Deine Bubbel existiert nicht

Dieses Zahlenmaterial ist überwiegend recht aufrüttelnd. Natürlich ist mir klar, dass mein Umfeld (das zu gefühlten 80 % aus Selbständigen besteht) nicht repräsentativ ist. Aber dass nur 12 % der deutschen Erwerbstätigen selbständig sind, hat mich etwas erschrocken. Unter Frauen sind es noch weniger: nur 7,5 % der erwerbstätigen Frauen sind selbständig.

Da fühlt man sich plötzlich — ein bisschen wie ein Alien. Auf einer Konferenz zur Förderung dieser Aliens.

Wir sind Exoten

Gut, dann sind wir also Exoten. Aber (und das war eine der schönen Erkenntnisse dieses Tages): Es gibt Leute, die für uns sprechen und für uns Lobby-Arbeit machen.

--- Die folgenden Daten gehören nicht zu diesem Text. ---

-- ==== Sys2Proof/Machine/Validate.lean ====
section
/-! DEFINITION. Validation of configuration images (R398, R399, R437 to R439) and the values that an image gives its registers. -/

namespace Sys2Proof.Machine

open Sys2Proof

/-- Outcome of a validation: held cause (0: passed), section, offset (R398, R399). -/
structure Verdict where
  cause : Nat
  sect  : Nat
  off   : Nat
  deriving DecidableEq, Repr

/-- The verdict of an image that passes. -/
def Verdict.pass : Verdict := ⟨0, 0xFF, 0⟩

/-- Status of a verdict (R398). -/
def Verdict.status (v : Verdict) : Status := if v.cause = 0 then .ok else if v.cause = 6 then .budget else .denied

/-! ## Checks 1 to 4 (R398, R437) -/

/-- Defect of the directory, entry by entry: out of order, overlapping, or beyond LENGTH − 4 (R437). -/
def dirBad (b : List Byte) : Nat → Nat → List DirEntry → Option Nat
  | _, _, [] => none
  | code, last, d :: t =>
    if d.code ≤ code ∨ d.code > 11 then some d.at_
    else if d.off % 8 ≠ 0 ∨ d.off < last then some (d.at_ + 4)
    else if d.off + d.size > imgLength b - 4 then some (d.at_ + 8)
    else dirBad b d.code (d.off + d.size) t

/-- Checks 1 and 2. `given` counts the bytes received. -/
def headVerdict (b : List Byte) : Option Verdict :=
  if b.length < 64 ∨ imgLength b = 0 then some ⟨1, 0, 0⟩
  else if b.length < imgLength b then some ⟨1, 0, b.length⟩
  else if rd b 0 4 ≠ 0x4643594C then some ⟨2, 0, 0⟩
  else if imgFormat b ≠ 5 ∧ imgFormat b ≠ 6 then some ⟨2, 0, 4⟩
  else if rd b 5 1 = 0 ∨ rd b 5 1 > 11 then some ⟨2, 0, 5⟩
  else if imgLength b > 7340032 ∨ imgLength b < 68 + 16 * rd b 5 1 then some ⟨2, 0, 8⟩
  else (dirBad b 0 (64 + 16 * rd b 5 1) (directory b)).map (fun o => ⟨2, 0, o⟩)

/-- Checks 3 and 4. -/
def crcVerdict (b : List Byte) : Option Verdict :=
  match (directory b).find? (fun d => crc32c (slice b d.off d.size) != d.crc) with
  | some d => some ⟨3, d.code, d.off⟩
  | none => if crc32c (b.take (imgLength b - 4)) ≠ imgCrc b then some ⟨4, 0xFE, 0⟩ else none

/-! ## Records and settings (R438, R439) -/

/-- A place in an image: section and offset. -/
structure Place where
  sect : Nat
  off  : Nat
  deriving DecidableEq, Repr

/-- One SETTING entry. -/
structure Setting where
  sect : Nat
  off  : Nat
  addr : Nat
  val  : Nat
  deriving DecidableEq, Repr

/-- SETTING entries of an image in order. -/
def settings (b : List Byte) : List Setting :=
  (directory b).flatMap (fun d => ((records b d.code).filter (fun r => r.kind == 1)).flatMap (fun r =>
    (entries 8 0 r.body).zipIdx.map (fun e => ⟨d.code, r.at_ + 8 + 8 * e.2, rd e.1 0 4, rd e.1 4 4⟩)))

/-- Last value given to each address. -/
def rawRegs (b : List Byte) : Sparse Word := (settings b).foldl (fun m x => sins m x.addr (BitVec.ofNat 32 x.val)) []

/-- Fixed part and entry size of a record kind where its section allows it; none: not allowed (R439). -/
def kindShape (sect kind : Nat) : Option (Nat × Nat) :=
  match kind with
  | 0x0001 => if sect = 5 then none else some (0, 8)
  | 0x0101 => if sect = 1 then some (16, 0) else none
  | 0x0102 => if sect = 1 then some (0, 16) else none
  | 0x0301 => if sect = 3 then some (8, 8) else none
  | 0x0302 => if sect = 3 then some (8, 28) else none
  | 0x0303 => if sect = 3 then some (8, 1) else none
  | 0x0401 => if sect = 4 then some (8, 12) else none
  | 0x0402 => if sect = 4 then some (0, 12) else none
  | 0x0501 => if sect = 5 then some (8, 32) else none
  | 0x0601 => if sect = 6 then some (8, 3) else none
  | 0x0A01 => if sect = 10 then some (0, 4) else none
  | 0x0B01 => if sect = 11 then some (0, 8) else none
  | _ => none

/-- Defects of a record's size and kind (R438, R439). -/
def recordBad (sect : Nat) (r : Rec) : List Nat :=
  match kindShape sect r.kind with
  | none => [r.at_]
  | some (fixed, size) =>
    if r.body.length < fixed then [r.at_]
    else if size = 0 then (if r.body.length = fixed then [] else [r.at_ + 8 + fixed])
    else if (r.body.length - fixed) % size ≠ 0 then [r.at_ + 8 + r.body.length - (r.body.length - fixed) % size]
    else []

/-- The address may be set in the section (R439). -/
def inScope (sect addr : Nat) : Bool :=
  let within (lo hi : Nat) : Bool := decide (lo ≤ addr) && decide (addr < hi)
  match sect with
  | 1 => within 0x40000 0x60000
  | 2 => within 0x60000 0x70000
  | 3 => within 0x80000 0xC0000 || within 0x101000 0x103000
  | 4 => within 0xF0000 0xF0020
  | 6 => within 0xC0000 0xE0000
  | 7 => within 0xE0000 0xF0000
  | 8 => within 0x30000 0x40000
  | 9 => within 0x20000 0x30000
  | 10 => addr == 0x110000
  | 11 => within 0x100000 0x100200 || addr == 0x103000
  | _ => false

/-- A field that a SETTING sets (R439). -/
def settable (f : FieldRow) : Bool := f.ty == .rw || f.cfg

/-- Personality and Modbus service of a channel as settings give them. -/
def rawPers (raw : Sparse Word) (ch : Nat) : Nat := bits (sget 0 raw (chnAddr ch 0)).toNat 0 3
def rawMb (raw : Sparse Word) (ch : Nat) : Bool := bit (sget 0 raw (chnAddr ch 0x200)).toNat 0

/-- Field rows of an address under an image. -/
def imgRows (itm : Nat) (raw : Sparse Word) (addr : Nat) : List FieldRow := fieldsOf itm (rawPers raw) (rawMb raw) addr

/-- Register word under a setting: its fields over the table's reset values (R439). -/
def settingWord (rows : List FieldRow) (v : Nat) : Nat :=
  rows.foldl (fun w f => if settable f then setBits w f.lo f.w (bits v f.lo f.w) else w) (resetWord rows)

Und zwar aufrichtig sprechen. So, dass ich ihnen abnehme, dass sie sich nicht nur aus Sorge um den zukünftigen Unternehmermangel um dieses brachliegende Potential kümmern — sondern dass es ihnen ein Anliegen ist, Gründerinnen zu unterstützen.

Zum Beispiel sagte der Gastgeber der Tagung, Dr. Alexander Schumann, in seiner Begrüßung den schönen Satz: „Das Haus der Deutschen Wirtschaft [in dem die Tagung stattfand] ist auch Ihr Haus, denn Sie sind Teil der deutschen Wirtschaft und sollen sich hier wohlfühlen.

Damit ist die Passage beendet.